TASK OBJECTIVE:
From the line with "nominal rate. -/" to the final line of the records, every line is to be duplicated exactly, both of those lines included.

Source data
+---+
/-- The offset and mean path delay of one exchange (R46); divisions round toward zero. -/
def exchangeTheta (t1 t2 t3 t4 : Nat) (asym : Int) : Int := Int.tdiv (((t2 : Int) - t1) - ((t4 : Int) - t3) - asym) 2
/-- The mean path delay of one exchange (R46). -/
def exchangeDelay (t1 t2 t3 t4 : Nat) : Int := Int.tdiv (((t2 : Int) - t1) + ((t4 : Int) - t3)) 2

/-- R47: the frequency term takes -theta / 2^ki_shift spread over the 100,000 REF cycles of 1 ms, within 100 ppm. -/
def Chip.servo (c : Chip) (theta : Int) : Chip :=
  let d := Int.tdiv (theta * 2 ^ 32) (2 ^ c.fld MP_SERVO.ki_shift * 100000 : Nat)
  { c with mp := { c.mp with freq := clampAbs (ppmRate 100) (c.mp.freq - d) } }

/-- What an accepted exchange does with its offset (R47 to R53). -/
def Chip.acceptTheta (c : Chip) (theta : Int) : Chip :=
  let was := c.fld MP_STATUS.state
  let c := { (c.putS MP_OFFSET.offset theta) with mp := { c.mp with theta := theta, missRun := 0 } }
  if c.mp.absorb.isSome then c
  else if -theta < -(2 ^ 30) then
    let c := (c.setPending 0).put MP_ERR.systime_behind 1
    let c := c.raise 37 0 [c.fld MP_ERR.hop_limit * 4 + 8]
    (if c.fld MP_STATUS.state = 2 then c.mpState 3 else c).judgeTol
  else
    let c := c.mpState 2
    let c := c.applyCorrection (-theta)
    let c := if c.flag MP_STATUS.pending then c else c.servo theta
    c.judgeTolFrom was

/-- R46: the path-delay gate; a discard counts, an accept updates the mean and goes on to the offset. -/
def Chip.judgeExchange (c : Chip) (theta delay : Int) : Chip :=
  let mean := c.fldS MP_PATH_DELAY.delay
  if c.mp.meanEmpty then
    ({ c.putS MP_PATH_DELAY.delay delay with mp := { c.mp with meanEmpty := false, gateRun := 0 } }).acceptTheta theta
  else if (delay - mean).natAbs > c.fld MP_DELAY_GATE.gate then
    let n := c.mp.gateRun + 1
    ({ c with mp := { c.mp with gateRun := if n = 8 then 0 else n, meanEmpty := n = 8 } }).missExchange
  else
    ({ c.putS MP_PATH_DELAY.delay (mean + Int.tdiv (delay - mean) 16) with mp := { c.mp with gateRun := 0 } }).acceptTheta
      theta

/-- One REF cycle (R36, R39, R43): the vote of the copies, REF_IN steering on a manager in REFIN, the slew's progress. -/
def Chip.refCycle (c : Chip) (upset : Option (Fin 3)) (steer : Option Int) : Chip :=
  let c := match upset with
    | some k => (c.put MP_ERR.counter_fault 1).raise 38 0 [k.val]
    | none => c
  let c := match steer with
    | some f =>
      if c.isManager && c.flag MP_CTRL.en && c.fld MP_CTRL.source = 1 && c.fld MP_STATUS.state ≠ 3 then
        { c with mp := { c.mp with freq := clampAbs (ppmRate 100) f } }.mpState 2
      else c
    | none => c
  let total := c.mp.frac + c.rateWord
  let c' := c.advance (total / 2 ^ 32)
  let mp := c'.mp
  match mp.absorb with
  | some a => { c' with mp := { mp with frac := total % 2 ^ 32,
                                        absorb := some { a with left := a.left - (nominalRate - absorbRate) } } }
  | none => { c' with mp := { mp with frac := total % 2 ^ 32, slew := mp.slew - c.slewStep } }

/-- REF_CYCLE (R36). `upset` names a counter copy that disagrees; `steer` is the deviation measured against REF_IN. -/
def execRefCycle (upset : Option (Fin 3)) (steer : Option Int) (s : State) : Res := s.on (·.refCycle upset steer)

/-- SYNC_TIMER (R45): a downstream port stamps t1 and sends SYNC; a port that cannot send it loses the message (17 R391). -/
def execSyncTimer (u : Fin 8) (s : State) : Res := s.on fun c =>
  if c.fld (TRK_CTRL.role u) ≠ 2 ∨ !c.flag (TRK_STATUS.enrolled u) then c
  else if !c.portActive u then c.incSat (TRK_TIMED_LOST_CNT.count u)
  else
    { c.sendTimed u .sync [c.mp.xnum, c.now, c.fld MP_STATUS.hops, c.fld MP_STATUS.state, ofBool c.inTol,
        c.fld MP_EPOCH.epoch] with
      mp := { c.mp with syncSent := Tab.set none c.mp.syncSent u (some c.mp.xnum), xnum := (c.mp.xnum + 1) % 2 ^ 32 } }

/-- SYNC (R43 to R45): the downstream stamps t2 and takes the upstream's hop count; a count that would exceed 5 stops
discipline, and one that no longer does starts it again. The asymmetry held now is the exchange's (R66). -/
def execSync (u : Fin 8) (x t1 hops : Nat) (s : State) : Res := s.on fun c =>
  if c.upstreamIs u then
    let was := c.disciplined u
    let c := c.put (TRK_PEER.hops u) hops
    if c.fld (TRK_PEER.hops u) < 5 then
      let c := if was then c else (c.restartMean.mpRestart).judgeTol
      { c.put MP_STATUS.hops (c.fld (TRK_PEER.hops u) + 1) with
        mp := { c.mp with xchg := some ⟨u, x, t1, c.now, none, c.fldS (MP_TRUNK_ASYM.asym u)⟩ } }
    else if was then c.mpRestart.judgeTol
    else c
  else c

/-- DELAY_REQ_SEND (R45): the downstream stamps t3, no later than 100 µs after t2. -/
def execDelayReqSend (s : State) : Res := s.on fun c =>
  match c.mp.xchg with
  | some x =>
    if x.t3 = none ∧ c.now ≤ x.t2 + 100 * usMT then
      if c.portActive x.port then
        { c.sendTimed x.port .delayReq [x.num] with mp := { c.mp with xchg := some { x with t3 := some c.now } } }
      else c.incSat (TRK_TIMED_LOST_CNT.count x.port)
    else c
  | none => c

/-- DELAY_REQ (R45): the upstream stamps t4 and returns it in FOLLOW_UP. -/
def execDelayReq (u : Fin 8) (x : Nat) (s : State) : Res := s.on fun c =>
  if Tab.get none c.mp.syncSent u = some x ∧ c.portActive u then
    { c.sendTimed u .followUp [x, c.now] with mp := { c.mp with syncSent := Tab.set none c.mp.syncSent u none } }
  else c

/-- FOLLOW_UP (R46): the downstream has all four stamps and judges the exchange. -/
def execFollowUp (u : Fin 8) (x t4 : Nat) (s : State) : Res := s.on fun c =>
  match c.mp.xchg with
  | some ⟨p, n, t1, t2, some t3, asym⟩ =>
    if p = u.val ∧ n = x ∧ c.disciplined u then
      ({ c with mp := { c.mp with xchg := none } }).judgeExchange
        (exchangeTheta t1 t2 t3 t4 asym) (exchangeDelay t1 t2 t3 t4)
    else c
  | _ => c

/-- EXCHANGE_MISSING (R46, R48). -/
def execExchangeMissing (s : State) : Res := s.on fun c =>
  if c.disciplined (c.fld MP_UPSTREAM.trunk) then c.missExchange else c

/-- HOLDOVER_TICK (R58): MP_HOLD_EST grows by MP_HOLD_PPT parts per 10^12 of 1 ms, in HOLDOVER and in FREERUN after
acquisition. -/
def execHoldoverTick (s : State) : Res := s.on fun c =>
  let st := c.fld MP_STATUS.state
  if st = 3 ∨ (st = 0 ∧ c.flag MP_STATUS.acquired) then
    let a := c.mp.holdAcc + c.fld MP_HOLD_PPT.ppt * 1024
    ({ c with mp := { c.mp with holdAcc := a } }.put MP_HOLD_EST.est (satN 32 (a / 1000000))).judgeTol
  else c

/-- Registers a write of MP_CTRL takes (R13, R43); a change of source or en restarts discipline, and FREE runs at the nominal rate. -/
def Chip.mpCtrlWrite (c : Chip) (v : Nat) : Chip :=
  let src := MP_CTRL.source.of v
  let en := MP_CTRL.en.of v
  let sl := MP_CTRL.slew_limit.of v
  let old := (c.fld MP_CTRL.source, c.fld MP_CTRL.en)
  let c := c.putLegal MP_CTRL.source MP_ERR.bad_value (src < 3) src
  let c := c.putLegal MP_CTRL.slew_limit MP_ERR.bad_value (1 ≤ sl ∧ sl ≤ 100) sl
  let c := c.put MP_CTRL.en en
  if old = (c.fld MP_CTRL.source, c.fld MP_CTRL.en) then c
  else
    let c := if c.fld MP_CTRL.source = 0 then { c with mp := { c.mp with freq := 0 } } else c
    ({ c.restartMean with mp := { c.restartMean.mp with missRun := 0, xchg := none } }.mpRestart).judgeTol

/-- MP_CTRL_WRITE (R43, R66). -/
def execMpCtrlWrite (v : Word) (s : State) : Res := s.on (·.mpCtrlWrite v.toNat)

/-- A change of MP_UPSTREAM (R66): the mean restarts; the new upstream is used from the next exchange. -/
def Chip.setUpstream (c : Chip) (trunk valid : Nat) : Chip :=
  if c.fld MP_UPSTREAM.trunk = trunk ∧ c.fld MP_UPSTREAM.valid = valid then c
  else
    let c := ((c.put MP_UPSTREAM.trunk trunk).put MP_UPSTREAM.valid valid).restartMean
    let c := if c.fld MP_STATUS.state = 0 then c.mpRestart else
      c.put MP_STATUS.hops (if c.isManager then 0 else c.fld (TRK_PEER.hops trunk) + 1)
    c.judgeTol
+---+
ANSWER BOX:
/-- Registers a write of MP_CTRL takes (R13, R43); a change of source or en restarts discipline, and FREE runs at the nominal rate. -/
def Chip.mpCtrlWrite (c : Chip) (v : Nat) : Chip :=
  let src := MP_CTRL.source.of v
  let en := MP_CTRL.en.of v
  let sl := MP_CTRL.slew_limit.of v
  let old := (c.fld MP_CTRL.source, c.fld MP_CTRL.en)
  let c := c.putLegal MP_CTRL.source MP_ERR.bad_value (src < 3) src
  let c := c.putLegal MP_CTRL.slew_limit MP_ERR.bad_value (1 ≤ sl ∧ sl ≤ 100) sl
  let c := c.put MP_CTRL.en en
  if old = (c.fld MP_CTRL.source, c.fld MP_CTRL.en) then c
  else
    let c := if c.fld MP_CTRL.source = 0 then { c with mp := { c.mp with freq := 0 } } else c
    ({ c.restartMean with mp := { c.restartMean.mp with missRun := 0, xchg := none } }.mpRestart).judgeTol

/-- MP_CTRL_WRITE (R43, R66). -/
def execMpCtrlWrite (v : Word) (s : State) : Res := s.on (·.mpCtrlWrite v.toNat)

/-- A change of MP_UPSTREAM (R66): the mean restarts; the new upstream is used from the next exchange. -/
def Chip.setUpstream (c : Chip) (trunk valid : Nat) : Chip :=
  if c.fld MP_UPSTREAM.trunk = trunk ∧ c.fld MP_UPSTREAM.valid = valid then c
  else
    let c := ((c.put MP_UPSTREAM.trunk trunk).put MP_UPSTREAM.valid valid).restartMean
    let c := if c.fld MP_STATUS.state = 0 then c.mpRestart else
      c.put MP_STATUS.hops (if c.isManager then 0 else c.fld (TRK_PEER.hops trunk) + 1)
    c.judgeTol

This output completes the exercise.